We create a conversational loop with a complete memory that retrieves relevant memories before generating responses. We dynamically inject personal context into the system's information and store each new exchange back into long-term memory. We simulate a multi-opportunity session to demonstrate ongoing context and personalization in action.

console.rule("[bold cyan]MODULE 6: Multi-User Memory Isolation[/bold cyan]")


USER_BOB = "bob_tutorial"


bob_conversations = [
   [
       {"role": "user", "content": "I'm Bob, a data scientist specializing in computer vision and PyTorch."},
       {"role": "assistant", "content": "Great to meet you Bob!"}
   ],
   [
       {"role": "user", "content": "I prefer Jupyter notebooks over VS Code, and I use Vim keybindings."},
       {"role": "assistant", "content": "Classic setup for data science work!"}
   ],
]


for convo in bob_conversations:
   memory.add(convo, user_id=USER_BOB)


print("n🔐 Testing memory isolation between Alice and Bob:n")


test_query = "What programming tools does this user prefer?"


alice_results = memory.search(query=test_query, user_id=USER_ID, limit=3)
bob_results = memory.search(query=test_query, user_id=USER_BOB, limit=3)


print("👩 Alice's memories:")
for r in alice_results.get("results", []):
   print(f"   • {r['memory']}")


print("n👨 Bob's memories:")
for r in bob_results.get("results", []):
   print(f"   • {r['memory']}")

We demonstrate user-level memory partitioning by introducing a second user with different preferences. We store separate chat data and ensure that searches are always entered on the correct user_id. We ensure that memory namespaces are separated, ensuring secure deployment of multiple user agents.

print("n✅ Memory isolation confirmed — users cannot see each other's data.")
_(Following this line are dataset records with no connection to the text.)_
/-- R229: `DEC.T`. -/
def Obligations.DecryptTextBlock : Prop :=
  decodeWord 0x0070 = .ok .decT ∧
  (∀ s : State, s.NK.toNat ≠ 4 → exec .decT s = .next (faulted s .invalidLength s.NK)) ∧
  (∀ s : State, s.NK.toNat = 4 → (s.NR.toNat < 1 ∨ s.cfg.rMax < s.NR.toNat) →
    exec .decT s = .next (faulted s .invalidRounds s.NR)) ∧
  (∀ s : State, s.NK.toNat = 4 → 1 ≤ s.NR.toNat → s.NR.toNat ≤ s.cfg.rMax → ∀ j, FirstBad (Memory.read s.K) j →
    exec .decT s = .next (faulted s .invalidSymbol (BitVec.ofNat 8 (0x80 + j)))) ∧
  (∀ s : State, s.NK.toNat = 4 → 1 ≤ s.NR.toNat → s.NR.toNat ≤ s.cfg.rMax → AllSymbols (Memory.read s.K) →
    ∀ j, FirstBad s.S.get j → exec .decT s = .next (faulted s .invalidSymbol (BitVec.ofNat 8 j))) ∧
  (∀ s : State, s.NK.toNat = 4 → 1 ≤ s.NR.toNat → s.NR.toNat ≤ s.cfg.rMax → AllSymbols (Memory.read s.K) →
    AllSymbols s.S.get → ∃ t, exec .decT s = .next t ∧ KeepsAllButScheduleAndS .text s t ∧ schedulingDone .text t ∧
      t.S = decrypt s.cfg .text s.S (keyWords s.K 4) 4 s.NR.toNat ∧ t.PHASE = .done ∧ t.RND = 0) ∧
  leavesInS (exampleState 0 secretKey
      [22, 15, 6, 24, 2, 24, 1, 3, 0, 1, 14, 4, 20, 3, 7, 15] 4 2) [.decT] helloText = true

/-- The sequencer's steps E0, E`r`, EF, ED and D0, D`r`, DI, DD as the tables of `45_round_pipeline.md` section 2 give them,
and that the steps in order, from a freshly loaded schedule, compose to the pure functions `Encrypt_d` and `Decrypt_d`. -/
def Obligations.SequencerSteps : Prop :=
  (∀ (d : Domain) (s : State) (r : Nat), r ≤ 255 → ∀ k : Nat → Block, k = (fun r => roundKey s.W r) →
    encInitial d s = { s with S := addKey d s.S (k 0), PHASE := .initial, RND := 0 } ∧
    encRound d s r = { s with S := addKey d (mix d (shiftRows (subCells s.cfg d s.S))) (k r), PHASE := .round,
                              RND := BitVec.ofNat 8 r } ∧
    encFinal d s = { s with S := addKey d (shiftRows (subCells s.cfg d s.S)) (k s.NR.toNat), PHASE := .final, RND := s.NR } ∧
    encDone s = { s with PHASE := .done, RND := s.NR } ∧
    decFinal d s = { s with S := invSubCells s.cfg d (invShiftRows (subKey d s.S (k s.NR.toNat))), PHASE := .final,
                            RND := s.NR } ∧
    decRound d s r = { s with S := invSubCells s.cfg d (invShiftRows (invMix d (subKey d s.S (k r)))), PHASE := .round,
                              RND := BitVec.ofNat 8 r } ∧
    decInitial d s = { s with S := subKey d s.S (k 0), PHASE := .initial, RND := 0 } ∧
    decDone s = { s with PHASE := .done, RND := 0 }) ∧
  (∀ (d : Domain) (s t : State), 1 ≤ s.NR.toNat → t = loadSchedule d s →
    runEncryption d t = { t with S := encrypt s.cfg d s.S (keyWords s.K s.NK.toNat) s.NK.toNat s.NR.toNat, PHASE := .done,
                                 RND := s.NR } ∧
    runDecryption d t = { t with S := decrypt s.cfg d s.S (keyWords s.K s.NK.toNat) s.NK.toNat s.NR.toNat, PHASE := .done,
                                 RND := 0 })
console.rule("[bold cyan]MODULE 7: Custom Configuration[/bold cyan]")


custom_config = {
   "llm": {
       "provider": "openai",
       "config": {
           "model": "gpt-4.1-nano-2025-04-14",
           "temperature": 0.1,
           "max_tokens": 2000,
       }
   },
   "embedder": {
       "provider": "openai",
       "config": {
           "model": "text-embedding-3-small",
       }
   },
   "vector_store": {
       "provider": "chroma",
       "config": {
           "collection_name": "advanced_tutorial_v2",
           "path": "/tmp/chroma_advanced",
       }
   },
   "version": "v1.1"
}


custom_memory = Memory.from_config(custom_config)


print(Panel(
   "[green]✓ Custom memory instance created[/green]n"
   "  • LLM: gpt-4.1-nano with temperature=0.1n"
   "  • Embedder: text-embedding-3-smalln"
   "  • Vector Store: ChromaDB at /tmp/chroma_advancedn"
   "  • Collection: advanced_tutorial_v2",
   title="Custom Config Applied", border_style="magenta"
))


custom_memory.add(
   [{"role": "user", "content": "I'm a researcher studying neural plasticity and brain-computer interfaces."}],
   user_id="researcher_01"
)


result = custom_memory.search("What field does this person work in?", user_id="researcher_01", limit=2)
print("n🔍 Custom memory search result:")
for r in result.get("results", []):
   print(f"   • {r['memory']}")


console.rule("[bold cyan]MODULE 8: Memory History[/bold cyan]")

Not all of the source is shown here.